What is the difference between structured, semi-structured and unstructured data?

What is the difference between structured, semi-structured and unstructured data?
Image by Danni Liu, adapted from Alesmunt/ Canva

There are so many ways of classifying data. Many are familiar with organising it into either quantitative (comprised of numbers) or qualitative (comprised of non-numbers) data. One that many may not be familiar with but is common in a business setting is the distinction between master and transactional data. Master data refers to data about business entities that provide context for a business transaction, such as customer, product, employee, and supplier data. Transactional data refers to information recorded from transactions such as product orders.

There are many more classification types out there. One important thing to know in the age of big data, where the proliferation of unstructured data is continuing to rise, is the classification centred on the degree of organisation: structured, semi-structured and unstructured.

On a side note, is everyone clear on what is big data? Don't be embarrassed if you're not. I know of many people who throw around the term but don't know what it means. I'll admit, I was one of them. 😅
Big Data is a term that refers to mountain loads of varied data received at a fast rate. When someone brings it up, think of the 3 Vs: Variety, Volume and Velocity.

Variety refers to the many forms of data.
Volume refers to the high amount of data to be processed.
Velocity refers to the fast rate at which data is received/ acted on.

Ok, now that is out of the way, let's go back to structured, semi-structured and unstructured data categorisation. For a long time, business intelligence was only done on structured data. We are generating a much greater variety of data in today's world. Mobile devices, the Internet of Things (IoT), creates valuable data that can be leveraged for better business decisions and harnessed for opportunities and solving challenges. These data don't come in a fully structured form. So, in this blog, I will explain the difference between structured, semi-structured and unstructured.

As I explain this, please remember that the distinction between the three categories isn't always black and white.

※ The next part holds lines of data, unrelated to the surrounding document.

-- ==== Sys2Proof/Machine/Spi.lean ====
section
/-! DEFINITION. The SPI bring-up port (16_management_roles_crock.md, R455, R456). -/

namespace Sys2Proof.Machine

open Sys2Proof

/-- The CRC-8 of R194. -/
def crc8 (l : List Byte) : Nat := crcMsb 8 7 0 l

/-- What STATUS shows of the port's last accesses. -/
def spiShow (applied err : Bool) (c : Chip) : Chip := modMgt (fun m => { m with spiApplied := applied, spiErr := err }) c

/-- The response of an access that did not end OK. -/
def spiFail (r : Resp) (c : Chip) : Chip := modMgt (fun m => { m with spiResp := respCode r }) c

/-- The words of a WRITE, in address order, up to the first access that does not end OK: whether all were written. -/
def spiWords (a : Nat) : List Nat → Chip → Bool × Chip
  | [], c => (true, c)
  | v :: l, c =>
    let f := freeCycle c
    let w := busWrite .spi a v f.1 f.2
    if w.resp = .ok then spiWords (a + 4) l w.chip else (false, spiFail w.resp w.chip)

/-- The big-endian words of a byte string. -/
def spiData (l : List Byte) : List Nat := (List.range (l.length / 4)).map fun k => beAt l (4 * k) 4

/-- Whether the bytes of a transaction, command byte included, are a whole WRITE whose CRC matches. -/
def spiWhole (l : List Byte) : Bool :=
  let n := l.length
  decide (10 ≤ n) && decide (n ≤ 262) && (n - 6) % 4 == 0 && beAt l 0 1 == 2 && beAt l 1 4 % 4 == 0 &&
    crc8 (l.take (n - 1)) == beAt l (n - 1) 1

/-- A WRITE after its chip select has risen. -/
def spiWrite (l : List Byte) (whole : Bool) (c : Chip) : Chip :=
  if whole && spiWhole l then
    let r := spiWords (beAt l 1 4) (spiData (slice l 5 (l.length - 6))) c
    spiShow r.1 false r.2
  else spiShow false true c

/-- SPI_WRITE: the bytes of the transaction, and whether it ended on a byte boundary. -/
def execSpiWrite (bytes : List Byte) (whole : Bool) (s : State) : Host.Outcome State Fault Refusal :=
  runs (spiWrite bytes whole) s

/-- The words that a READ returns, and whether each access ended OK. -/
def spiReads (a : Nat) : Nat → List Nat → Chip → List Nat × Bool × Chip
  | 0, l, c => (l, true, c)
  | n + 1, l, c =>
    let f := freeCycle c
    let r := busRead .spi a f.1 f.2
    if r.1 = .ok then spiReads (a + 4) n (l ++ [r.2.1]) r.2.2 else (l, false, spiFail r.1 r.2.2)

/-- A READ: 0x5A, the words and their CRC-8, or 0xFF where an access did not end OK. The 0x00 bytes before are time
(DEDUCED, log entry 48). -/
def spiRead (a n : Nat) (c : Chip) : Chip :=
  if n = 0 ∨ n > 64 then modMgt (fun m => { m with spiErr := true }) c
  else
    let r := spiReads a n [] c
    let body := r.1.flatMap (toBE 4)
    let bytes := if r.2.1 then [0x5A#8] ++ body ++ toBE 1 (crc8 body) else if r.1.isEmpty then [0xFF#8] else [0x5A#8] ++ body ++ [0xFF#8]
    send (.spi bytes) r.2.2

/-- SPI_READ. -/
def execSpiRead (addr : BitVec 32) (count : BitVec 8) (s : State) : Host.Outcome State Fault Refusal :=
  runs (spiRead addr.toNat count.toNat) s

/-- A STATUS. -/
def spiStatus (c : Chip) : Chip :=
  let m := c.sys.mgt
  send (.spi (toBE 1 (b2n m.spiApplied + 2 * b2n m.spiErr + 4 * c.rd Reg.MGT_SPI_CTL_lock + 8 * m.spiResp) ++
    toBE 1 (c.rd Reg.MGT_BOOT_STATUS_state))) c

/-- SPI_STATUS. -/
def execSpiStatus (s : State) : Host.Outcome State Fault Refusal := runs spiStatus s

end Sys2Proof.Machine
end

Think of them as a continuous scale ranging from white to black and many shades of grey in between.

Structured Data

Structured data is data that is highly organised. A well-organised Excel spreadsheet is an example of structured data. Structured data is generally tabular data represented by rows and columns in a database and is often managed using SQL. As mentioned earlier, traditional systems and reporting rely on this form of data. Its high degree of organisation makes structured data easy to store, analyse and search. We can easily use it for data visualisation, analytics, and machine learning.

Photo by AndreyPopov/ Canva

Unstructured Data

Unstructured data is more prevalent than structured data. A few years back, International Data Corporation (IDC) projected that 80% of data is unstructured; according to an article by Timonthy King: 80 Percent of Your Data Will be Unstructured in Five Years.

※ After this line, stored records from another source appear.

/-- A marker absent from its window counts in GLK_n_MISS and as a bad frame, sends VERIFY to HUNT, and LOCKED with the second
in a row; a link that was UP faults with it, and with a run of bad frames of err_limit (R204, R207). A mailbox request
without an answer for 16 beats is sent again, up to 3 times, and then times out (R199). An overview frame pair counts on both
lanes (R209). A PRBS checker shows its sync, and counts errors and losses (R211; the inversion of the sequences is presumed,
log entry 64). A lane reference that is lost sends the receivers it
clocks to HUNT, latches and is logged; its return shows (R497). -/
def Claim.LanesAndMailboxes : Prop :=
  ∀ s : State, s.core.sys.pwr.porst = false →
    let c := s.core
    (∀ (n : Fin 52) (l : Lane), laneRx n.val = true → c.beam.lanes[n.val]? = some l → c.on (laneDom n.val) = true →
      (c.laneState n.val = 2 ∨ c.laneState n.val = 3) → (n.val < 48 → l.lastFrame ≠ some c.now) →
      (48 ≤ n.val → c.laneClock n.val = true) → Ends (.markerTimeout n) s fun t =>
        let ch := n.val / 2
        let lost := decide (c.laneState n.val = 3) && decide (1 ≤ l.miss)
        Chip.counted (Reg.GLK_MISS_count n.val) (Reg.GLK_STICKY_sat n.val) 2 c t.core ∧
        t.core.rd (Reg.GLK_STATUS_bad_run n.val) = min (c.rd (Reg.GLK_STATUS_bad_run n.val) + 1) 15 ∧
        t.core.laneState n.val = (if c.laneState n.val = 2 ∨ lost = true then 1 else 3) ∧
        (n.val < 48 → c.linkUp ch = true →
          lost = true ∨ c.rd (Reg.GLK_CTL_err_limit n.val) ≤ min (c.rd (Reg.GLK_STATUS_bad_run n.val) + 1) 15 →
          t.core.linkUp ch = false ∧ t.core.flag (Reg.GLK_STATUS_link_fault n.val) = true) ∧
        t.core.out = [] ∧ Chip.only [.beam, .img, .sys] c t.core ∧
        Chip.regsWithin eventRegs [(0x140000 + n.val * 0x400, 0x140400 + n.val * 0x400),
          (0x100000 + ch * 0x1000, 0x101000 + ch * 0x1000)] c t.core) ∧
    (∀ (ch : Fin 24) (k : Link) (m : Mbx), c.beam.links[ch.val]? = some k → k.mbx = some m → m.sent + 16 ≤ c.now →
      c.on (laneDom (2 * ch.val)) = true → c.roomToLog → Ends (.mbxTimeout ch) s fun t =>
        let n := 2 * ch.val
        (m.tries < 3 → (t.core.link ch.val).mbx = some { m with sent := c.now, tries := m.tries + 1 } ∧
          Chip.only [.beam] c t.core ∧ Chip.regsKept [Reg.GIO_STATUS_permit] c t.core) ∧
        (3 ≤ m.tries → (t.core.link ch.val).mbx = none ∧
          t.core.logged 0x0504 n (u8 n ++ u8 m.tag ++ u16 m.addr ++ u32 c.now) ∧
          (m.dead = false → m.sieve = false → t.core.flag (Reg.GLK_MBX_CMD_busy n) = false ∧
            t.core.flag (Reg.GLK_MBX_RESP_done n) = true ∧ t.core.rd (Reg.GLK_MBX_RESP_status n) = 0xFF) ∧
          (m.dead = false → m.sieve = true → ∀ x, c.img.ctxs[ch.val]? = some x → x.block.isSome = true →
            (t.core.ctx ch.val).block = none ∧ t.core.flag (Reg.SVX_EXP_STATUS_error x.sieve ch.val) = true)) ∧
        t.core.out = [] ∧ Chip.only [.beam, .img, .sys] c t.core ∧
        Chip.regsWithin eventRegs [(0x140000 + n * 0x400, 0x140400 + n * 0x400),
          (0x190000 + c.svOf ch.val * 0x20000 + ch.val * 0x800, 0x190800 + c.svOf ch.val * 0x20000 + ch.val * 0x800)]
          c t.core) ∧
    (∀ (cam : Fin 2) (a b : List Bool) (l m : Lane), let n := 48 + 2 * cam.val
      let f := readLine (c.laneRate n) (c.flag (Reg.GLK_CTL_polarity n)) (c.markerWindow n a) a
      let g := readLine (c.laneRate n) (c.flag (Reg.GLK_CTL_polarity (n + 1))) (c.markerWindow (n + 1) b) b
      let kf := f.words.getD 0 0 / 256
      let after := fun (n : Nat) (l : Lane) => if c.laneState n = 3 ∨ (c.laneState n = 2 ∧ 3 ≤ l.good) then 3 else 2
      c.beam.lanes[n]? = some l → c.beam.lanes[n + 1]? = some m → c.laneHears n = true → c.laneHears (n + 1) = true →
      Ends (.overviewFrame cam a b) s fun t =>
        let v := c.svOf (24 + cam.val)
        (f.marker = true → f.stuffOk = true → f.crcOk = true → g.marker = true → g.stuffOk = true → g.crcOk = true →
          g.words.getD 0 0 / 256 = kf → (∀ k, l.lastFrame = some k → (k + 1) % 2 ^ 24 = kf) →
          (t.core.lane n).lastFrame = some kf ∧
          Chip.counted (Reg.GLK_FRAMES_count n) (Reg.GLK_STICKY_sat n) 0 c t.core ∧
          Chip.counted (Reg.GLK_FRAMES_count (n + 1)) (Reg.GLK_STICKY_sat (n + 1)) 0 c t.core ∧
          t.core.laneState n = after n l ∧ t.core.laneState (n + 1) = after (n + 1) m) ∧
        t.core.out = [] ∧ Chip.only [.beam, .img, .sys, .mem] c t.core ∧
        Chip.regsWithin eventRegs [(0x140000 + n * 0x400, 0x140800 + n * 0x400),
          (0x180000 + v * 0x20000, 0x1A0000 + v * 0x20000)] c t.core) ∧
    (∀ (n : Fin 52) (sync : Bool), laneRx n.val = true → c.laneState n.val = 4 → c.on (laneDom n.val) = true →
      c.flag (Reg.GLK_PRBS_STATUS_sync n.val) ≠ sync → Ends (.prbsSyncChange n sync) s fun t =>
        let k := c.rd (Reg.GLK_PRBS_STATUS_sync_losses n.val)
        t.core.flag (Reg.GLK_PRBS_STATUS_sync n.val) = sync ∧
        t.core.rd (Reg.GLK_PRBS_STATUS_sync_losses n.val) = (if sync = false ∧ k + 1 < 2 ^ 8 then k + 1 else k) ∧
        t.core.out = [] ∧ Chip.only [.beam] c t.core ∧ Chip.regsKept [Reg.GIO_STATUS_permit, Reg.GLK_PRBS_STATUS_sync n.val,
          Reg.GLK_PRBS_STATUS_sync_losses n.val] c t.core) ∧
    (∀ (ch : Fin 24) (line : List Bool) (y : BitVec 16) (l : Lane), let n := 2 * ch.val + 1
      c.beam.lanes[n]? = some l → c.laneTests n = true → Ends (.uplinkFrame ch line y) s fun t =>
        let r := line.foldl (fun x b => checkBit (c.rd (Reg.GLK_TEST_mode n)) x (b != c.flag (Reg.GLK_CTL_polarity n)))
          ⟨l.chk, c.flag (Reg.GLK_PRBS_STATUS_sync n), 0, 0, 0⟩
        (t.core.lane n).chk = r.chk ∧ t.core.flag (Reg.GLK_PRBS_STATUS_sync n) = r.sync ∧
        t.core.rd (Reg.GLK_PRBS_ERR_count n) = min (c.rd (Reg.GLK_PRBS_ERR_count n) + r.errors) (2 ^ 32 - 1) ∧
        t.core.rd (Reg.GLK_PRBS_STATUS_sync_losses n) = min 255 (c.rd (Reg.GLK_PRBS_STATUS_sync_losses n) + r.losses) ∧
        t.core.out = [] ∧ Chip.only [.beam] c t.core ∧ Chip.regsKept [Reg.GIO_STATUS_permit, Reg.GLK_PRBS_STATUS_sync n,
          Reg.GLK_PRBS_BITS_LO_bits n, Reg.GLK_PRBS_BITS_HI_bits n, Reg.GLK_PRBS_ERR_count n,
          Reg.GLK_PRBS_STATUS_sync_losses n] c t.core) ∧
    ∀ k : Fin 5,
      (c.roomToLog → Ends (.laneRefLoss k) s fun t =>
        bit (t.core.rd Reg.PWR_CLOCK_ok) (2 + k.val) = false ∧ bit (t.core.rd Reg.PWR_CLOCK_lost) (2 + k.val) = true ∧
        (∀ j < 7, j ≠ 2 + k.val → bit (t.core.rd Reg.PWR_CLOCK_ok) j = bit (c.rd Reg.PWR_CLOCK_ok) j) ∧
        (∀ n < 52, t.core.laneState n =
          (if n / 12 = k.val ∧ laneRx n = true ∧ (c.laneState n = 2 ∨ c.laneState n = 3) then 1 else c.laneState n)) ∧
        (∀ ch < 24, (2 * ch + 1) / 12 = k.val → c.laneState (2 * ch + 1) = 3 → t.core.linkUp ch = false) ∧
        t.core.logged 0x0108 0 (u8 (2 + k.val) ++ u8 0 ++ u16 0 ++ beat32 c.now) ∧ t.core.out = [] ∧
        Chip.only [.beam, .sys] c t.core ∧ Chip.regsWithin (eventRegs ++ [Reg.PWR_CLOCK_ok, Reg.PWR_CLOCK_lost])
          [(0x100000, 0x118000), (0x140000, 0x14D000)] c t.core) ∧
      Ends (.laneRefReturn k) s fun t => bit (t.core.rd Reg.PWR_CLOCK_ok) (2 + k.val) = true ∧
        (∀ j < 7, j ≠ 2 + k.val → bit (t.core.rd Reg.PWR_CLOCK_ok) j = bit (c.rd Reg.PWR_CLOCK_ok) j) ∧
        t.core.out = [] ∧ Chip.only [] c t.core ∧ Chip.regsKept [Reg.GIO_STATUS_permit, Reg.PWR_CLOCK_ok] c t.core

Unstructured data cannot be contained in a row-column database; it's data in absolute raw form. It is anything that's not in a specific format. Examples of unstructured data are paragraphs from a book, social media posts, chats, emails, websites, presentations, digital photos, videos, and audio.

Lack of structure makes this form of data challenging to process, search, manage and analyse, which is why companies have widely discarded this type of data until the recent proliferation of more powerful technologies.

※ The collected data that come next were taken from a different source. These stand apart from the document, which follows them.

/-! ### modNet -/

@[simp] theorem modNet_regs (f : Net → Net) (c : Chip) : (modNet f c).regs = c.regs := rfl
@[simp] theorem modNet_tables (f : Net → Net) (c : Chip) : (modNet f c).tables = c.tables := rfl
@[simp] theorem modNet_fix (f : Net → Net) (c : Chip) : (modNet f c).fix = c.fix := rfl
@[simp] theorem modNet_crockMem (f : Net → Net) (c : Chip) : (modNet f c).crockMem = c.crockMem := rfl
@[simp] theorem modNet_fresh (f : Net → Net) (c : Chip) : (modNet f c).fresh = c.fresh := rfl
@[simp] theorem modNet_dram (f : Net → Net) (c : Chip) : (modNet f c).dram = c.dram := rfl
@[simp] theorem modNet_losses (f : Net → Net) (c : Chip) : (modNet f c).losses = c.losses := rfl
@[simp] theorem modNet_out (f : Net → Net) (c : Chip) : (modNet f c).out = c.out := rfl
@[simp] theorem modNet_hold (f : Net → Net) (c : Chip) : (modNet f c).hold = c.hold := rfl
@[simp] theorem modNet_fxHold (f : Net → Net) (c : Chip) : (modNet f c).fxHold = c.fxHold := rfl
@[simp] theorem modNet_host (f : Net → Net) (c : Chip) : (modNet f c).host = c.host := rfl
@[simp] theorem modNet_beam (f : Net → Net) (c : Chip) : (modNet f c).beam = c.beam := rfl
@[simp] theorem modNet_img (f : Net → Net) (c : Chip) : (modNet f c).img = c.img := rfl
@[simp] theorem modNet_lad (f : Net → Net) (c : Chip) : (modNet f c).lad = c.lad := rfl
@[simp] theorem modNet_mot (f : Net → Net) (c : Chip) : (modNet f c).mot = c.mot := rfl
@[simp] theorem modNet_kt (f : Net → Net) (c : Chip) : (modNet f c).kt = c.kt := rfl
@[simp] theorem modNet_mem (f : Net → Net) (c : Chip) : (modNet f c).mem = c.mem := rfl
@[simp] theorem modNet_rd (f : Net → Net) (c : Chip) (g : Fld) : (modNet f c).rd g = c.rd g := rd_congr (by simp) g

/-! ### modServo -/

@[simp] theorem modServo_regs (f : Servo → Servo) (c : Chip) : (modServo f c).regs = c.regs := rfl
@[simp] theorem modServo_tables (f : Servo → Servo) (c : Chip) : (modServo f c).tables = c.tables := rfl
@[simp] theorem modServo_fix (f : Servo → Servo) (c : Chip) : (modServo f c).fix = c.fix := rfl
@[simp] theorem modServo_crockMem (f : Servo → Servo) (c : Chip) : (modServo f c).crockMem = c.crockMem := rfl
@[simp] theorem modServo_fresh (f : Servo → Servo) (c : Chip) : (modServo f c).fresh = c.fresh := rfl
@[simp] theorem modServo_dram (f : Servo → Servo) (c : Chip) : (modServo f c).dram = c.dram := rfl
@[simp] theorem modServo_losses (f : Servo → Servo) (c : Chip) : (modServo f c).losses = c.losses := rfl
@[simp] theorem modServo_out (f : Servo → Servo) (c : Chip) : (modServo f c).out = c.out := rfl
@[simp] theorem modServo_hold (f : Servo → Servo) (c : Chip) : (modServo f c).hold = c.hold := rfl
@[simp] theorem modServo_fxHold (f : Servo → Servo) (c : Chip) : (modServo f c).fxHold = c.fxHold := rfl
@[simp] theorem modServo_host (f : Servo → Servo) (c : Chip) : (modServo f c).host = c.host := rfl
@[simp] theorem modServo_beam (f : Servo → Servo) (c : Chip) : (modServo f c).beam = c.beam := rfl
@[simp] theorem modServo_img (f : Servo → Servo) (c : Chip) : (modServo f c).img = c.img := rfl
@[simp] theorem modServo_lad (f : Servo → Servo) (c : Chip) : (modServo f c).lad = c.lad := rfl
@[simp] theorem modServo_mot (f : Servo → Servo) (c : Chip) : (modServo f c).mot = c.mot := rfl
@[simp] theorem modServo_kt (f : Servo → Servo) (c : Chip) : (modServo f c).kt = c.kt := rfl
@[simp] theorem modServo_mem (f : Servo → Servo) (c : Chip) : (modServo f c).mem = c.mem := rfl
@[simp] theorem modServo_rd (f : Servo → Servo) (c : Chip) (g : Fld) : (modServo f c).rd g = c.rd g := rd_congr (by simp) g

/-! ### modPulse -/

@[simp] theorem modPulse_regs (k : Nat) (f : Pulse → Pulse) (c : Chip) : (modPulse k f c).regs = c.regs := rfl
@[simp] theorem modPulse_tables (k : Nat) (f : Pulse → Pulse) (c : Chip) : (modPulse k f c).tables = c.tables := rfl
@[simp] theorem modPulse_fix (k : Nat) (f : Pulse → Pulse) (c : Chip) : (modPulse k f c).fix = c.fix := rfl
@[simp] theorem modPulse_crockMem (k : Nat) (f : Pulse → Pulse) (c : Chip) : (modPulse k f c).crockMem = c.crockMem := rfl
@[simp] theorem modPulse_fresh (k : Nat) (f : Pulse → Pulse) (c : Chip) : (modPulse k f c).fresh = c.fresh := rfl
@[simp] theorem modPulse_dram (k : Nat) (f : Pulse → Pulse) (c : Chip) : (modPulse k f c).dram = c.dram := rfl
@[simp] theorem modPulse_losses (k : Nat) (f : Pulse → Pulse) (c : Chip) : (modPulse k f c).losses = c.losses := rfl
@[simp] theorem modPulse_out (k : Nat) (f : Pulse → Pulse) (c : Chip) : (modPulse k f c).out = c.out := rfl
@[simp] theorem modPulse_hold (k : Nat) (f : Pulse → Pulse) (c : Chip) : (modPulse k f c).hold = c.hold := rfl
@[simp] theorem modPulse_fxHold (k : Nat) (f : Pulse → Pulse) (c : Chip) : (modPulse k f c).fxHold = c.fxHold := rfl
@[simp] theorem modPulse_host (k : Nat) (f : Pulse → Pulse) (c : Chip) : (modPulse k f c).host = c.host := rfl
@[simp] theorem modPulse_beam (k : Nat) (f : Pulse → Pulse) (c : Chip) : (modPulse k f c).beam = c.beam := rfl
@[simp] theorem modPulse_img (k : Nat) (f : Pulse → Pulse) (c : Chip) : (modPulse k f c).img = c.img := rfl
@[simp] theorem modPulse_lad (k : Nat) (f : Pulse → Pulse) (c : Chip) : (modPulse k f c).lad = c.lad := rfl
@[simp] theorem modPulse_mot (k : Nat) (f : Pulse → Pulse) (c : Chip) : (modPulse k f c).mot = c.mot := rfl
@[simp] theorem modPulse_kt (k : Nat) (f : Pulse → Pulse) (c : Chip) : (modPulse k f c).kt = c.kt := rfl
@[simp] theorem modPulse_mem (k : Nat) (f : Pulse → Pulse) (c : Chip) : (modPulse k f c).mem = c.mem := rfl
@[simp] theorem modPulse_rd (k : Nat) (f : Pulse → Pulse) (c : Chip) (g : Fld) : (modPulse k f c).rd g = c.rd g := rd_congr (by simp) g

/-! ### modPort -/

@[simp] theorem modPort_regs (p : Path) (f : PtpPort → PtpPort) (c : Chip) : (modPort p f c).regs = c.regs := by cases p <;> rfl
@[simp] theorem modPort_tables (p : Path) (f : PtpPort → PtpPort) (c : Chip) : (modPort p f c).tables = c.tables := by cases p <;> rfl
@[simp] theorem modPort_fix (p : Path) (f : PtpPort → PtpPort) (c : Chip) : (modPort p f c).fix = c.fix := by cases p <;> rfl
@[simp] theorem modPort_crockMem (p : Path) (f : PtpPort → PtpPort) (c : Chip) : (modPort p f c).crockMem = c.crockMem := by cases p <;> rfl
@[simp] theorem modPort_fresh (p : Path) (f : PtpPort → PtpPort) (c : Chip) : (modPort p f c).fresh = c.fresh := by cases p <;> rfl
@[simp] theorem modPort_dram (p : Path) (f : PtpPort → PtpPort) (c : Chip) : (modPort p f c).dram = c.dram := by cases p <;> rfl
@[simp] theorem modPort_losses (p : Path) (f : PtpPort → PtpPort) (c : Chip) : (modPort p f c).losses = c.losses := by cases p <;> rfl
@[simp] theorem modPort_out (p : Path) (f : PtpPort → PtpPort) (c : Chip) : (modPort p f c).out = c.out := by cases p <;> rfl
@[simp] theorem modPort_hold (p : Path) (f : PtpPort → PtpPort) (c : Chip) : (modPort p f c).hold = c.hold := by cases p <;> rfl
@[simp] theorem modPort_fxHold (p : Path) (f : PtpPort → PtpPort) (c : Chip) : (modPort p f c).fxHold = c.fxHold := by cases p <;> rfl
@[simp] theorem modPort_host (p : Path) (f : PtpPort → PtpPort) (c : Chip) : (modPort p f c).host = c.host := by cases p <;> rfl
@[simp] theorem modPort_beam (p : Path) (f : PtpPort → PtpPort) (c : Chip) : (modPort p f c).beam = c.beam := by cases p <;> rfl
@[simp] theorem modPort_img (p : Path) (f : PtpPort → PtpPort) (c : Chip) : (modPort p f c).img = c.img := by cases p <;> rfl
@[simp] theorem modPort_lad (p : Path) (f : PtpPort → PtpPort) (c : Chip) : (modPort p f c).lad = c.lad := by cases p <;> rfl
@[simp] theorem modPort_mot (p : Path) (f : PtpPort → PtpPort) (c : Chip) : (modPort p f c).mot = c.mot := by cases p <;> rfl
@[simp] theorem modPort_kt (p : Path) (f : PtpPort → PtpPort) (c : Chip) : (modPort p f c).kt = c.kt := by cases p <;> rfl
@[simp] theorem modPort_mem (p : Path) (f : PtpPort → PtpPort) (c : Chip) : (modPort p f c).mem = c.mem := by cases p <;> rfl
@[simp] theorem modPort_rd (p : Path) (f : PtpPort → PtpPort) (c : Chip) (g : Fld) : (modPort p f c).rd g = c.rd g := rd_congr (by simp) g

/-! ### modCrock -/

@[simp] theorem modCrock_regs (f : Crock → Crock) (c : Chip) : (modCrock f c).regs = c.regs := rfl
@[simp] theorem modCrock_tables (f : Crock → Crock) (c : Chip) : (modCrock f c).tables = c.tables := rfl
@[simp] theorem modCrock_fix (f : Crock → Crock) (c : Chip) : (modCrock f c).fix = c.fix := rfl
@[simp] theorem modCrock_crockMem (f : Crock → Crock) (c : Chip) : (modCrock f c).crockMem = c.crockMem := rfl
@[simp] theorem modCrock_fresh (f : Crock → Crock) (c : Chip) : (modCrock f c).fresh = c.fresh := rfl
@[simp] theorem modCrock_dram (f : Crock → Crock) (c : Chip) : (modCrock f c).dram = c.dram := rfl
@[simp] theorem modCrock_losses (f : Crock → Crock) (c : Chip) : (modCrock f c).losses = c.losses := rfl
@[simp] theorem modCrock_out (f : Crock → Crock) (c : Chip) : (modCrock f c).out = c.out := rfl
@[simp] theorem modCrock_hold (f : Crock → Crock) (c : Chip) : (modCrock f c).hold = c.hold := rfl
@[simp] theorem modCrock_fxHold (f : Crock → Crock) (c : Chip) : (modCrock f c).fxHold = c.fxHold := rfl
@[simp] theorem modCrock_host (f : Crock → Crock) (c : Chip) : (modCrock f c).host = c.host := rfl
@[simp] theorem modCrock_beam (f : Crock → Crock) (c : Chip) : (modCrock f c).beam = c.beam := rfl
@[simp] theorem modCrock_img (f : Crock → Crock) (c : Chip) : (modCrock f c).img = c.img := rfl
@[simp] theorem modCrock_lad (f : Crock → Crock) (c : Chip) : (modCrock f c).lad = c.lad := rfl
@[simp] theorem modCrock_mot (f : Crock → Crock) (c : Chip) : (modCrock f c).mot = c.mot := rfl
@[simp] theorem modCrock_kt (f : Crock → Crock) (c : Chip) : (modCrock f c).kt = c.kt := rfl
@[simp] theorem modCrock_mem (f : Crock → Crock) (c : Chip) : (modCrock f c).mem = c.mem := rfl
@[simp] theorem modCrock_rd (f : Crock → Crock) (c : Chip) (g : Fld) : (modCrock f c).rd g = c.rd g := rd_congr (by simp) g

Unstructured contains a wealth of information and harnessing it provides more opportunities to turn data into a competitive advantage.

Animations by Danni Liu

Semi-structured Data

Semi-structured data is a mix between structured and unstructured. The degree of organisation is typically achieved through some form of tags or metadata.

Some examples of semi-structured data are digital photos and emails. Hold on, didn't you say earlier that they are unstructured data? Glad you're paying attention. Yes, I did say that. The content of the photo and emails are unstructured. Digital photos taken with smartphones would be DateTime stamped with geotagging and device ID. These give digital photos certain structural attributes. In the case of emails, the structural properties are the name, email address of the sender, recipient(s), time sent etc. HTML files and JSON files are additional examples of semi-structured data.

Image by Antonio Batinic

The distinction between the data types is important as it affects how the data is stored, organised, and ease of process and analysis.

Structured data takes up less space relative to semi-structured and unstructured data. Instead of spreadsheets and relational databases, unstructured data is usually stored in data lakes and NoSQL databases. The varied format of semi-structured and unstructured makes it challenging to process and analyse the data. Processing and analysis can easily be done on structured data.

There you go, now you know the difference between structured, semi-structured and unstructured data!